I am not resigned to the shutting away of loving hearts in the hard ground.

So it is, and so it will be, for so it has been, time out of mind:

Into the darkness they go, the wise and the lovely.  Crowned

With lilies and with laurel they go; but I am not resigned.


Lovers and thinkers, into the earth with you.

Be one with the dull, the indiscriminate dust.

A fragment of what you felt, of what you knew,

A formula, a phrase remains,—but the best is lost.


The answers quick and keen, the honest look, the laughter, the love,—

They are gone.  They are gone to feed the roses.  Elegant and curled

Is the blossom.  Fragrant is the blossom.  I know.  But I do not approve.

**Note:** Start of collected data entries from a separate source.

/-- Double-fault entry (R171, R307), or the triple fault that a failure in it is (R303). `esc` is the escalating cause. -/
def enterDouble (c : CoreId) (e : EventIn) (esc : Nat) (tsbacc : Bool) : Op Unit := do
  let k ← core c
  if k.dfw then updCore c startTriple
  else
    let host := k.pl != 0
    let blk ← if host then readHeb c k.slice else pure none
    if host && blk.isNone then updCore c startTriple
    else
      let sl ← match blk with
        | some b => hebSlice c b
        | none => pure k.slice
      let ev : EventIn := { e with f := { e.f with cause := 0x30, detail := BitVec.ofNat 8 esc }, level := 7, code := 0, mc := none }
      let t := tsbOf k ev (k.rep.map Rep.left) host
      let t := { t with flags := t.flags + (if tsbacc then 32 else 0) }
      match (← tsbTarget c sl (k.dftsbp.toNat) true) with
      | .error _ => updCore c startTriple
      | .ok tr =>
        barrowWrite c tr t.bytes (some sl)
        match blk with
        | some b => loadHeb c b
        | none => pure ()
        updCore c (fun k => { k with
          cstat := entryCstat k.cstat 0 7 false, dfWin := some {}, rep := none, stepDue := false, bpSkip := false, ext := [],
          mid := false, micro := none, begun := false,
          lastIssue := none, sbOpen := false, run := .run, pc := k.vecbase + 0x300 })

/-- Taking an event (R300, R301, R303, R307): a level-7 event escalates if it arose while ML = 7 (R54, R297); CWRs in flight land (R55), a repeat's count is pushed or held (R80, R311), the TSB
is written, CSTAT changes and the handler starts. -/
def enterEvent (c : CoreId) (e : EventIn) : Op Unit := do
  let fault : Bool := e.level == 7
  let masked := (← core c).ml == 7
  set (landAll (← get) c)
  let k0 ← core c
  if k0.dfw && fault then updCore c startTriple
  else if fault && (k0.trapw || masked) then enterDouble c e e.f.cause false
  else
    let wspill := e.f.cause == cWS
    -- the repeat count: held or pushed
    let held ← match k0.rep with
      | none => pure none
      | some r =>
        if r.fixed || wspill then pure (some r.left)
        else if k0.win.isNone && k0.opStuck.isSome && ((k0.stk.occ ≥ 8 && k0.stk.depth % 16 == 0) || k0.stk.cut != 0) then
          pure (some r.left)
        else
          push c r.left
          pure none
    let k ← core c
    let host := e.pl == 0 && k.pl != 0
    let blk ← if host then readHeb c k.slice else pure none
    if host && blk.isNone then updCore c startTriple
    else
      let sl ← match blk with
        | some b => hebSlice c b
        | none => pure k.slice
      let tsbp := match blk with
        | some b => b.2.2.2.1
        | none => k.tsbp
      let t := tsbOf k e held host
      match (← tsbTarget c sl tsbp.toNat true) with
      | .error cause => do
        updCore c (fun k => { k with stk := k0.stk, trapWin := k0.trapWin, dfWin := k0.dfWin, spillbase := k0.spillbase })
        enterDouble c e cause true
      | .ok tr =>
        barrowWrite c tr t.bytes (some sl)
        match blk with
        | some b => loadHeb c b
        | none => pure ()
        let ml := if fault then 7 else if e.level == 6 then 6 else e.level
        updCore c (fun k => { k with
          cstat := entryCstat k.cstat e.pl ml (e.f.cause == 0x41), rep := none, stepDue := false, bpSkip := false, ext := [],
          mid := false, micro := none, begun := false,
          lastIssue := none, sbOpen := false, run := .run, pc := k.vecbase + BitVec.ofNat 64 (e.f.cause * 16) })
        if wspill then updCore c (fun k => { k with trapWin := some {} })
        else
          let k ← core c
          setFbase c k.depth
          updCore c (fun k => match k.win with
            | some w => k.setWin { w with floor := w.rets.length }
            | none => { k with rstk := { k.rstk with floor := k.rstk.depth } })

/-! ### RETX -/

/-- The ring's operand stack brought to a depth (R306). Entries above are discarded, entries of 0 are pushed. -/
def OpStk.toDepth (k : OpStk) (d : Nat) : OpStk := k.removeTop (k.depth - d)

/-- Removes the top `n` return entries without reading them (R162). -/
def RetStk.removeTop (k : RetStk) (n : Nat) : RetStk :=
  if n ≤ k.ring.length then { k with ring := k.ring.drop n }
  else
    let d := k.depth - n
    let sp := (d + 7) / 8
    { k with ring := [], spilled := sp, cut := 8 * sp - d }

/-- RETX's changes of the ring's stacks (R306). -/
def retxStacks (c : CoreId) (t : Tsb) : Op Unit := do
  updCore c (fun k =>
    let st := k.stk.removeTop (k.stk.depth - t.entdepth)
    let rt := k.rstk.removeTop (k.rstk.depth - t.rsentry)
    { k with
      spillbase := k.spillbase - BitVec.ofNat 64 (128 * (k.stk.spilled - st.spilled)),
      rsspill := k.rsspill - BitVec.ofNat 64 (128 * (k.rstk.spilled - rt.spilled)), stk := st, rstk := rt })
  let k ← core c
  pushAll c (List.replicate (t.entdepth - k.stk.depth) 0)
  let rec pads : Nat → Op Unit
    | 0 => pure ()
    | n + 1 => do
      pushRet c .invalid
      pads n
  pads (t.rsentry - k.rstk.depth)
  updCore c (fun k => { k with stk := { k.stk with fbase := t.fbase }, rstk := { k.rstk with floor := t.rsfloor } })

/-- RETX (R173, R305, R306). -/
def retx (c : CoreId) : Op Next := do
  let k ← core c
  if k.pl.toNat ≥ 2 then raise cPV
  else
    let gpa := if k.dfw then k.dftsbp.toNat else k.tsbp.toNat
    match (← tsbTarget c k.slice gpa false) with
    | .error cause =>
      -- a triple fault with DFW = 1, a double fault otherwise (R303)
      if k.dfw then do
        updCore c startTriple
        return .stay
      else do
        set (landAll (← get) c)
        enterDouble c { f := { cause := cause }, level := 7, pc := k.pc, pl := 0, ibytes := 0xC4 } cause true
        return .stay
    | .ok tr =>
      let t := Tsb.ofBytes (← barrowRead c 0 tr 256)
      let pl := fieldOf t.cstat 0 2
      let ceil := max (k.tsbceil.toNat % 4) k.pl.toNat
      if t.flags / 8 % 2 = 1 && k.pl != 0 then raise cRP
      else if pl == 0b11 || decide (pl.toNat < ceil) then raise cRP
      else
        if t.flags / 8 % 2 = 1 then
          set (setPid (← get) c t.gPid true)
          updCore c (fun k => { k with
            ptroot := t.gPtroot &&& 0x1F_FFFF_FFFF_F001, vecbase := t.gVecbase &&& 0xFFFF_FFFF_FFFF_F000,
            tsbp := t.gTsbp &&& 0x1F_FFFF_FFFF_FF00, tsbceil := ceilLoaded k.tsbceil t.gTsbceil })
        updCore c (fun k => { k with cstat := t.cstat &&& 0x1FF })
        let onTrap : Bool := t.flags % 2 = 1
        if k.dfw then
          updCore c (fun k => { k with dfWin := none })
          if onTrap then
            updCore c (fun k => { k with trapWin := k.trapWin.map (fun w => { w with
              ops := List.replicate (t.entdepth - w.ops.length) 0 ++ w.ops.drop (w.ops.length - t.entdepth),
              rets := List.replicate (t.rsentry - w.rets.length) .invalid ++ w.rets.drop (w.rets.length - t.rsentry),
              fbase := t.fbase, floor := t.rsfloor }) })
          else
            updCore c (fun k => { k with trapWin := none })
            retxStacks c t
        else
          if k.trapw then
            updCore c (fun k => { k with trapWin := none, opStuck := none, rsStuck := none })
          retxStacks c t
        updCore c (fun k => { k with
          rep := if t.flags / 2 % 2 = 1 then some { left := t.rptcnt, fixed := true } else none,
          bpSkip := decide (t.flags / 16 % 2 = 1) })
        return .resume t.pc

More precious was the light in your eyes than all the roses in the world.


Down, down, down into the darkness of the grave

Gently they go, the beautiful, the tender, the kind;

Quietly they go, the intelligent, the witty, the brave.

I know.  But I do not approve.  And I am not resigned.


Edna  St. Vincent Millay, “Dirge Without Music” from Collected Poems © 1928, 1955 by Edna St. Vincent Millay and Norma Millay Ellis. Reprinted with permission of Elizabeth Barnett and Holly Peppe, Literary Executors, The Millay Society.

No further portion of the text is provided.